Results
To assess the potential for sexual selection to act on pathogen resistance, we first compared the paternity success of infected and sham-treated males in competition with males from a reference strain. We found that infected males had lower competitive mating success than uninfected males, as evidenced by a lower proportion of offspring sired by the focal males (treatment effect: χ2df=1 = 4.45; p = 0.03;Figure 1, Table 1 ). Infected males sired on average 59.2% of progeny in competition with the competitive standard, while uninfected males sired on average 68.5% of progeny. This result indicated that infection harms male mating success and suggested that genetic variation contributing to infection resistance might be favored by sexual selection.
We also verified that the infected males had cleared the pathogen from their gut by the time they were placed with females. Although males harbored many live P. entomophila 4h after the onset of the infection treatment, no live bacteria were detected at 8 or 24 h (Supplemental Figure S1), in agreement with earlier results (Bou Sleimanet al. , 2015). Thus, there was little opportunity for the males to transmit the infection to the females.
We next evolved replicate populations with and without both sexual selection and pathogen for fourteen generations. Over the course of experimental evolution, P. entomophila virulence varied; the pathogen reliably killed a substantial fraction of the relishmutants (mean survival post infection 43% ± 10.7 (s.e.) inrelish mutants, Supplemental Figure S2 ). Survival at 24 hours was lower in experimental populations exposed to the pathogen (+P), averaging 92.4%, than it was in populations not exposed to the pathogen (-P), in which survival was 99.9%.
To compare resistance to P. entomophila in the populations subject to the different regimes, we measured their survival following infection after fourteen generations of experimental evolution and one generation of common garden rearing. In general, females survived less well after infection than males (Figure 2 ). Populations evolved under pathogen pressure (+P evolutionary regimes) showed better post-infection survival than populations evolved without pathogen exposure (-P evolutionary regimes) (pathogen selection effect: χ2df=1 = 8.89; p = 0.002;Figure 2, Table 1 ). A significant three-way interaction between sexual selection, pathogen, and sex (SS*Pathogen*Sex, χ2df=1 = 5.91; p = 0.01) indicates a difference between males and females in how the interaction between sexual selection and pathogen presence affects post-infection survival, which we further explored in sex-specific analyses.

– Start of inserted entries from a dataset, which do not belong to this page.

/-- R525–R527, R530–R543, R551: a framer takes bytes and ends a frame, whose body is delivered or dropped with its reason; a path takes its
next element when its quota has room and sends the frame its profile makes; USB ports, pipes and control requests, UART breaks and
CTS, and CAN frames and error counts. -/
def Obligations.LaneTraffic : Prop :=
  ∀ (s : State) (b : Fin 304) (y : Byte) (bind : Word) (m : RxMsg) (body suf pl : List Byte) (x : Fin 312) (n : Nat) (e f : List Byte)
    (how : UsbOut) (u : Fin 48) (lvl : Bool) (p k : Fin 16) (speed : BitVec 2) (data : List Byte) (co : CtlOut) (ca : Fin 8) (fr : CanFrame)
    (by8 : Bool) (hit : Fin 8),
    let fm := s.framer b.val
    let reg := s.reg (bindAddr b.val)
    let stat (t : State) (c w : Nat) : Nat := t.get ⟨statsAddr c, 8 * (w - 1), 8⟩
    let dropped (t : State) (c w : Nat) : Prop := stat t c w = (stat s c w + 1) % 256 ∧ t.ready = s.ready
    let fits (c : Word) (l : Nat) : Bool := decide (l ≤ if c.getLsbD 20 then 64 * 2 ^ s.get (F.LIO.AREA_BASE.SIZE (getF c 21 5)) else 56)
    let room (port l : Nat) : Bool := decide (s.usedBytes port + (l + 63) / 64 * 64 ≤ 1024 * (s.claimOf 2 port).units)
    let g := pgUsb p.val
    let j := p.val % 4
    let c := 16 * p.val + k.val
    let pb := bindAddr c
    let halted (t : State) : Prop := t.flag ⟨pb, 28, 1⟩ = true ∧ t.flag ⟨pb, 13, 1⟩ = false
    let tec := s.get (F.CANP.CAN_STATUS.TEC ca.val)
    let rec_ := s.get (F.CANP.CAN_STATUS.REC ca.val)
    let cst (t : State) : Nat := t.get (F.CANP.CAN_STATUS.STATE ca.val)
    (s.portRuns (bindPort b.val) = true →
      (fm.phase = 0 → reg.getLsbD 13 = true → (s.profile (getF reg 14 6)).valid = true → 1 < (s.profile (getF reg 14 6)).prefixBytes.length →
        Does (.rxMessage b [y] .more) s (fun t => (t.framer b.val).phase = if (s.profile (getF reg 14 6)).prefixBytes.head? = some y then 1 else 0)) ∧
      (fm.phase = 2 → fm.dead = false → fm.prof.ends = 2 → fm.len = none → s.usedBytes (bindPort b.val) + 64 ≤ 1024 * (s.claimOf 2 (bindPort b.val)).units →
        Does (.rxMessage b [y] .more) s (fun t => (t.framer b.val).buf = fm.buf ++ [y] ∧ (t.framer b.val).phase = 2 ∧ t.ready = s.ready))) ∧
    (s.lioRuns = true → fm.phase = 2 → fm.dead = false → fm.prof.ends = 2 → fm.prof.ito ≠ 0 → fm.bind = bind →
      fm.buf = body ++ pl ++ suf → suf.length = fm.prof.nsuf → pl.length = fm.prof.checkLen → body ≠ [] → body.length ≤ fm.prof.maxlen →
      fm.prof.cstart ≤ body.length →
      (let out := (if fm.prof.frame.getLsbD 21 then fm.prof.prefixBytes else []) ++ body ++ (if fm.prof.frame.getLsbD 22 then pl else []) ++
        (if fm.prof.frame.getLsbD 23 then suf else [])
       Does (.itoExpiry b) s (fun t => (t.framer b.val).phase = 0 ∧
        if pl ≠ fm.prof.checkBytes body then dropped t b.val 3 else if fits bind out.length = false then dropped t b.val 4
        else t.ready.map (fun z => (z.b, z.bytes)) = s.ready.map (fun z => (z.b, z.bytes)) ++ [(b.val, out)]))) ∧
    (s.lioRuns = true → s.portTagFree = true → s.ready.head? = some m → m.bind.getLsbD 20 = false → Does .messageDeliver s (fun t => t.ready = s.ready.tail ∧ t.mem = s.mem ∧
      (t.qports[9].getLast?.map (fun o => (o.queue, o.type, o.src, o.payload))) = some (getF m.bind 0 13, 1, bindSrc m.b, m.bytes))) ∧
    (s.txQueue x.val = some n → s.portRuns (txPort x.val) = true → s.txProfile x.val = true → s.canSends x.val = true →
      tabGet [] s.txHeld x.val = [] → s.portTagFree = true → s.hwHead n = (some e, s) → s.chosenQueue 2 s.laneServes = some n →
      ((s.txBytes e).bind (s.framed x.val) = none → Does (.txElement x how) s (fun t => (t.queue n).head = (s.queue n).head + 1 ∧
        tabGet [] t.txHeld x.val = [] ∧ t.get ⟨txStats x.val, 32, 8⟩ = (s.get ⟨txStats x.val, 32, 8⟩ + 1) % 256)) ∧
      ((s.txBytes e).bind (s.framed x.val) = some f → f ≠ [] → room (txPort x.val) f.length = true →
        Does (.txElement x how) s (fun t => (t.queue n).head = (s.queue n).head + 1 ∧
          (let sent : Prop := tabGet [] t.wire x.val = f ∧ tabGet [] t.txHeld x.val = []
           let holds : Prop := tabGet [] t.txHeld x.val = f
           let stopped : Prop := t.flag ⟨bindAddr x.val, 28, 1⟩ = true ∧ tabGet [] t.txHeld x.val = []
           let ui := x.val - 256
           if x.val < 256 then (if how = .done then sent else if how = .stall ∨ 2 ≤ tabGet 0 s.usbErr x.val then stopped else
            holds ∧ tabGet 0 t.usbErr x.val = tabGet 0 s.usbErr x.val + 1)
           else if x.val < 304 ∧ (s.flag (F.UARTP.UA_MODE.RTSCTS (pgUart ui) (ui % 16)) = false ∨ s.flag (F.UARTP.UA_STATUS.CTS (pgUart ui) (ui % 16)) = true)
           then sent else holds)))) ∧
    (let uf := tabGet [] s.txHeld (256 + u.val)
     Does (.ctsChange u lvl) s (fun t => t.flag (F.UARTP.UA_STATUS.CTS (pgUart u.val) (u.val % 16)) = lvl ∧
      if s.portRuns (16 + u.val) = true ∧ uf ≠ [] ∧ lvl = true then tabGet [] t.wire (256 + u.val) = uf ∧ tabGet [] t.txHeld (256 + u.val) = []
      else (lvl = false → s.flag (F.UARTP.UA_MODE.RTSCTS (pgUart u.val) (u.val % 16)) = true → tabGet [] t.txHeld (256 + u.val) = uf))) ∧
    (s.portRuns (16 + u.val) = true → Does (.uartBreak u) s (fun t => (s.framer (256 + u.val)).phase = 2 → (t.framer (256 + u.val)).dead = true)) ∧
    (s.flag (F.USBP.PORT_CTRL.RESET g j) = true → Does (.portResetDone p speed) s (fun t =>
      t.flag (F.USBP.PORT_CTRL.RESET g j) = false ∧ t.flag (F.USBP.PORT_STATUS.ENABLED g j) = (s.flag (F.USBP.PORT_STATUS.CONNECT g j) && speed != 0) ∧
      (t.flag (F.USBP.PORT_STATUS.ENABLED g j) = true → t.get (F.USBP.PORT_STATUS.SPEED g j) = speed.toNat))) ∧
    Does (.usbDisconnect p) s (fun t => t.flag (F.USBP.PORT_STATUS.CONNECT g j) = false ∧ t.flag (F.USBP.PORT_STATUS.ENABLED g j) = false ∧
      (s.flag ⟨pb, 13, 1⟩ = true → halted t)) ∧
    (s.live pgLIO = true → s.refClk 3 = true → Does (.usbConnect p) s (fun t => t.flag (F.USBP.PORT_STATUS.CONNECT g j) = true)) ∧
    (s.portRuns p.val = true → s.flag ⟨pb, 13, 1⟩ = true → s.flag (F.USBP.PIPE_CFG.DIR g j k.val) = true →
      (s.get (F.USBP.PIPE_CFG.TYPE g j k.val) = 2 ∨ s.get (F.USBP.PIPE_CFG.TYPE g j k.val) = 1) →
      s.usedBytes p.val + s.get (F.USBP.PIPE_CFG.MPS g j k.val) ≤ 1024 * (s.claimOf 2 p.val).units →
      exec (.usbPoll p k .nak) s = .next s ∧ Does (.usbPoll p k .stall) s halted ∧
      Does (.usbPoll p k .error) s (fun t => if 2 ≤ tabGet 0 s.usbErr c then halted t else tabGet 0 t.usbErr c = tabGet 0 s.usbErr c + 1) ∧
      Does (.usbPoll p k (.data [] false)) s (fun t => tabGet false t.usbTog c = !tabGet false s.usbTog c ∧ tabGet 0 t.usbErr c = 0)) ∧
    (s.portRuns p.val = true → tabGet [] s.ctlReq p.val = pl → pl.head? = some (BitVec.ofNat 8 k.val) → co ≠ .pending → s.reg pb = bind →
      bind.getLsbD 20 = false →
      (let got := match co with
        | .ok d => if (pl.getD 1 0).getLsbD 7 then d.take (leVal ((pl.drop 7).take 2)) else []
        | _ => []
       let out := [BitVec.ofNat 8 k.val, match co with | .ok _ => 0 | .stall => 1 | _ => 2] ++ got
       Does (.controlRequest p co) s (fun t => tabGet [] t.ctlReq p.val = [] ∧
        if 46 < got.length then dropped t c 4
        else if 1024 * (s.claimOf 2 p.val).units < ({ s with ctlReq := tabDel s.ctlReq p.val } : State).usedBytes p.val + poolSize out.length then
          dropped t c 2
        else t.ready.map (fun z => (z.b, z.bytes)) = s.ready.map (fun z => (z.b, z.bytes)) ++ [(c, out)]))) ∧
    (s.portRuns (64 + ca.val) = true →
      Does (.canRxFrame ca (.error by8)) s (fun t => t.get (F.CANP.CAN_STATUS.REC ca.val) = min (rec_ + if by8 then 8 else 1) 255) ∧
      (let cb := 304 + 8 * ca.val + hit.val
       let mm := leBytes 4 (fr.id.toNat + 2 ^ 29 * b2n fr.ide + 2 ^ 30 * b2n fr.fdf + 2 ^ 31 * b2n fr.brs) ++
        leBytes 1 (fr.len.toNat + 128 * b2n fr.esi) ++ leBytes 1 (b2n fr.rtr) ++ [0, 0] ++ (if fr.rtr then [] else fr.data)
       let hits (q : Nat) : Bool := s.flag (F.CANP.FILT_ID.VALID ca.val q) && s.get (F.CANP.FILT_ID.IDE ca.val q) == b2n fr.ide &&
        ((fr.id ^^^ BitVec.ofNat 29 (s.get (F.CANP.FILT_ID.ID ca.val q))) &&& BitVec.ofNat 29 (s.get (F.CANP.FILT_MASK.MASK ca.val q))) == 0
       (fr.fdf = true → s.flag (F.CANP.CAN_CFG.FD ca.val) = true) → (List.range 8).find? hits = some hit.val → (s.reg (bindAddr cb)).getLsbD 13 = true →
        fits (s.reg (bindAddr cb)) mm.length = true → room (64 + ca.val) mm.length = true →
        Does (.canRxFrame ca (.frame fr)) s (fun t =>
          t.ready.map (fun z => (z.b, z.bytes)) = s.ready.map (fun z => (z.b, z.bytes)) ++ [(cb, mm)])) ∧
      (tabGet [] s.txHeld (304 + ca.val) = f → f ≠ [] →
        Does (.canTxFrame ca .sent) s (fun t => tabGet [] t.wire (304 + ca.val) = f ∧ tabGet [] t.txHeld (304 + ca.val) = [] ∧
          t.get (F.CANP.CAN_STATUS.TEC ca.val) = tec - 1) ∧
        exec (.canTxFrame ca .lost) s = .next s ∧
        Does (.canTxFrame ca .error) s (fun t => tabGet [] t.txHeld (304 + ca.val) = f ∧
          if 247 < tec then cst t = 2 else t.get (F.CANP.CAN_STATUS.TEC ca.val) = tec + 8 ∧ cst t = if 119 < tec ∨ 127 < rec_ then 1 else 0))) ∧
    (s.lioRuns = true → s.flag (F.CANP.CAN_CFG.ENABLE ca.val) = true → s.flag (F.CANP.CAN_CFG.AUTO ca.val) = true → cst s = 2 →
      Does (.busOffRecovery ca) s (fun t => cst t = 0 ∧ t.get (F.CANP.CAN_STATUS.TEC ca.val) = 0 ∧ t.get (F.CANP.CAN_STATUS.REC ca.val) = 0))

In females, the sex-specific analyses showed that post-infection survival under +P regimes was better than that in the –P regimes (Figure 2A , pathogen selection effect: χ2df=1 = 4.92; p = 0.026), but we detected no effect of sexual selection (χ2df=1 = 0.04; p = 0.82) or any interaction between sexual selection and pathogen (χ2df=1 = 0.93; p = 0.33). In males there was neither a significant effect of sexual selection (Figure 2B , χ2df=1 = 0.094; p = 0.75) nor pathogen (χ2df=1 = 3.40; p = 0.06). However, there was a significant interaction between sexual selection treatment and pathogen presence (χ2df=1 = 4.71; p = 0.029). For the good genes hypothesis to be true in our case, the +SS +P populations should have elevated survivorship compared to -SS +P regimes. However, in our study we see the opposite effect, with the -SS +P regimes surviving significantly better than +SS +P (Figure 2B , Tukey’s post hoc comparison p = 0.02). At the same time, there is no difference between +SS populations evolved with and without pathogen. This difference in the effect of sexual selection that depended on whether pathogen was present or not during the course of experimental evolution is what drives the significant interaction between sexual selection and pathogen.